News stories that highlight the growing Type 2 epidemic but not making the distinction between Type 1 & Type 2

Yesterday our local NBC station aired their "Healthlink" feature.  One of the stories was about diabetes, which I know will usually be about T2.  As I predicted to my wife, it was about the growing T2 problem, what is causing it, etc.  They had the typical info about poor eating habits, lack of exercise, ethnicity, and a few others.

What got my blood boiling was that they NEVER mentioned the difference between T1 & T2.  The implication was that T1 is caused by poor lifestyle choices.  I immediately sent an email to the station objecting to the lack of distinction.  The following is a portion of my response:

"As I mentioned, Type 1 Diabetes involves the failure of the pancreas to produce insulin.  Without making the distinction in your Healthlink stories, many people are led to believe that the cause of Type 1 Diabetes is also promoted by excessive weight, lack of exercise or lifestyle.  To put it bluntly, how can a 6 month baby, a two year old toddler or a 1st grader be suffering from excessive weight gain or lack of exercise?  Type 1 Diabetes is caused by the acute and abrupt failure of the pancreas."

I am wondering how you would respond to such a news feature?  Was I being too sensitive?  I appreciate your comments.



I don't think you were being to sensitive at all.
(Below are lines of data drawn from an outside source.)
theorem State.eslSend_good {Q : Plat → Cfg → List Instr → Prop} {s : State} (h : s.Good Q) (e : Nat) :
    (State.eslSend e s).Good Q := by
  unfold State.eslSend
  repeat' first
    | with_reducible assumption
    | (extract_lets +onlyGivenNames x; (first | (refine good_step (Q := Q) (x := x) ?_ ?_; (on_goal 1 => unfold x); on_goal 2 => (intro hx; try clear_value x)) | (refine good_step_fst (Q := Q) (x := x) ?_ ?_; (on_goal 1 => unfold x); on_goal 2 => (intro hx; try clear_value x)) | refine good_keepC (x := x) (fun _ => ?_) | refine good_keepS (x := x) (fun _ => ?_) | refine good_keepM (x := x) (fun _ => ?_) | refine good_keepR (x := x) (fun _ => ?_) | refine good_keepT (x := x) (fun _ => ?_) | refine good_keepN (x := x) (fun _ => ?_) | refine good_keepF (x := x) (fun _ => ?_) | refine good_keepG (x := x) (fun _ => ?_) | clear_value x | skip); all_goals (rename' x => y))
    | with_reducible apply good_ite
    | with_reducible apply good_ite_fst
    | with_reducible apply State.entryPut_good
    | with_reducible apply State.eslSkip_good
    | with_reducible apply State.eslMod_good
    | with_reducible apply State.tdSent_good
    | with_reducible exact good_free (by with_reducible assumption) ..
    | split
    | apply good_ite

theorem State.eslEnable_good {Q : Plat → Cfg → List Instr → Prop} {s : State} (h : s.Good Q) (e : Nat) (hQ : Undoable Q := by first | assumption | exact undoable_const) :
    (State.eslEnable e s).Good Q := by
  unfold State.eslEnable
  repeat' first
    | with_reducible assumption
    | (extract_lets +onlyGivenNames x; (first | (refine good_step (Q := Q) (x := x) ?_ ?_; (on_goal 1 => unfold x); on_goal 2 => (intro hx; try clear_value x)) | (refine good_step_fst (Q := Q) (x := x) ?_ ?_; (on_goal 1 => unfold x); on_goal 2 => (intro hx; try clear_value x)) | refine good_keepC (x := x) (fun _ => ?_) | refine good_keepS (x := x) (fun _ => ?_) | refine good_keepM (x := x) (fun _ => ?_) | refine good_keepR (x := x) (fun _ => ?_) | refine good_keepT (x := x) (fun _ => ?_) | refine good_keepN (x := x) (fun _ => ?_) | refine good_keepF (x := x) (fun _ => ?_) | refine good_keepG (x := x) (fun _ => ?_) | clear_value x | skip); all_goals (rename' x => y))
    | with_reducible apply good_ite
    | with_reducible apply State.eslMod_good
    | with_reducible apply State.substitutes_good
    | with_reducible apply State.eslHolds_good
    | with_reducible exact good_free (by with_reducible assumption) ..
    | split
    | apply good_ite

theorem State.eslFollow_good {Q : Plat → Cfg → List Instr → Prop} {s : State} (h : s.Good Q)  (hQ : Undoable Q := by first | assumption | exact undoable_const) :
    (State.eslFollow s).Good Q := by
  unfold State.eslFollow
  repeat' first
    | with_reducible assumption
    | (intro x y hx; beta_reduce)
    | (intro x hx; beta_reduce)
    | (extract_lets +onlyGivenNames x; (first | (refine good_step (Q := Q) (x := x) ?_ ?_; (on_goal 1 => unfold x); on_goal 2 => (intro hx; try clear_value x)) | (refine good_step_fst (Q := Q) (x := x) ?_ ?_; (on_goal 1 => unfold x); on_goal 2 => (intro hx; try clear_value x)) | refine good_keepC (x := x) (fun _ => ?_) | refine good_keepS (x := x) (fun _ => ?_) | refine good_keepM (x := x) (fun _ => ?_) | refine good_keepR (x := x) (fun _ => ?_) | refine good_keepT (x := x) (fun _ => ?_) | refine good_keepN (x := x) (fun _ => ?_) | refine good_keepF (x := x) (fun _ => ?_) | refine good_keepG (x := x) (fun _ => ?_) | clear_value x | skip); all_goals (rename' x => y))
    | with_reducible apply good_ite
    | with_reducible apply good_forAll
    | with_reducible apply State.eslMod_good
    | with_reducible apply State.eslEnable_good
    | with_reducible exact good_free (by with_reducible assumption) ..
    | split
    | apply good_ite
I think that this is an issue that bothers almost all type one's. Additionally, I would imagine a lot of type 2's are bothered by this kind of reporting, especially if their diabetes was not a result of a lifestyle choice. 

That being said, the fact of the matter is that the world really doesn't give a hoot. Many people on this board have mentioned how they didn't know or care to know the difference between type one and type two until they themselves became connected with diabetes. The best thing to do, is to continue to educate and explain the differences to people. Even if NBC does not make a statement on the air pertaining to your letter, at least the individual who reads it will get some information.

Some individuals have proposed a name change to truly separate and distinguish type one from type two. This has created a debate among the diabetic community. If you do a search at the top of the page for 'name change' you can read all about it.


Bravo Rich!!!!!!  Let us know if they respond.

I've often thought that I should write a form letter to email to newspapers, news stations, etc when I see stories than don't differentiate the two, in order to educate people and hope they'll fix the problem next time.

But ... I've been too lazy to write one. Anyone have a form letter to post that we could all start sending to news outlets? Thanks!

I think Dan's right, on several counts. I myself have a lot of type 2 diabetics in my family, on both sides. I've always made it a point to keep my weight down and watch what I eat, and make the kids learn the value of activity - but otherwise I don't think about it much. Until my daughter was diagnosed as type 1, I think I'd pretty much forgotten that there was a type 1 - as I'd had absolutely no interaction with anyone who has type 1. It wasn't that I didn't care, it was more that I was just oblivious. So I guess it's not really fair for me to expect others to care too much. My basic goal is to make sure anyone who is EVER alone with my daughter understands at least the very basics - if she looks/acts weird, make her test. If she seems less than fully conscious and can't test, shoot the emergency frosting into her mouth and call me ASAP. If she's not better right away, call the paramedics. Really, there's not much else I can do. I can't expect her dance teacher to know how to test her, for example. That said, it's less of an issue than I make it seem because with the exception of school, I am rarely more than 30 feet from her during any extracurricular activities.

As far as the reaction of people who don't know the difference. I find that I'm pretty good at explaining type 1 in a nutshell; "it's not the same as the typical diabetes you're used to hearing about. She has to take insulin 24/7 and anytime she eats because her body doesn't produce it. She can eat whatever she wants as long as she tests and counts her carbs". I find that in 99% of circumstances, this is all I need to say.

I do not think you were being too sensitive at all!  I really hate all the assumptions made around diabetes.  Like many things in life, people need to be educated and I think it is wonderful that you took the initiative to send that letter.  The media, especially the news, can be a great tool to learn about issues in the world around us but it is only great if they are reporting the facts.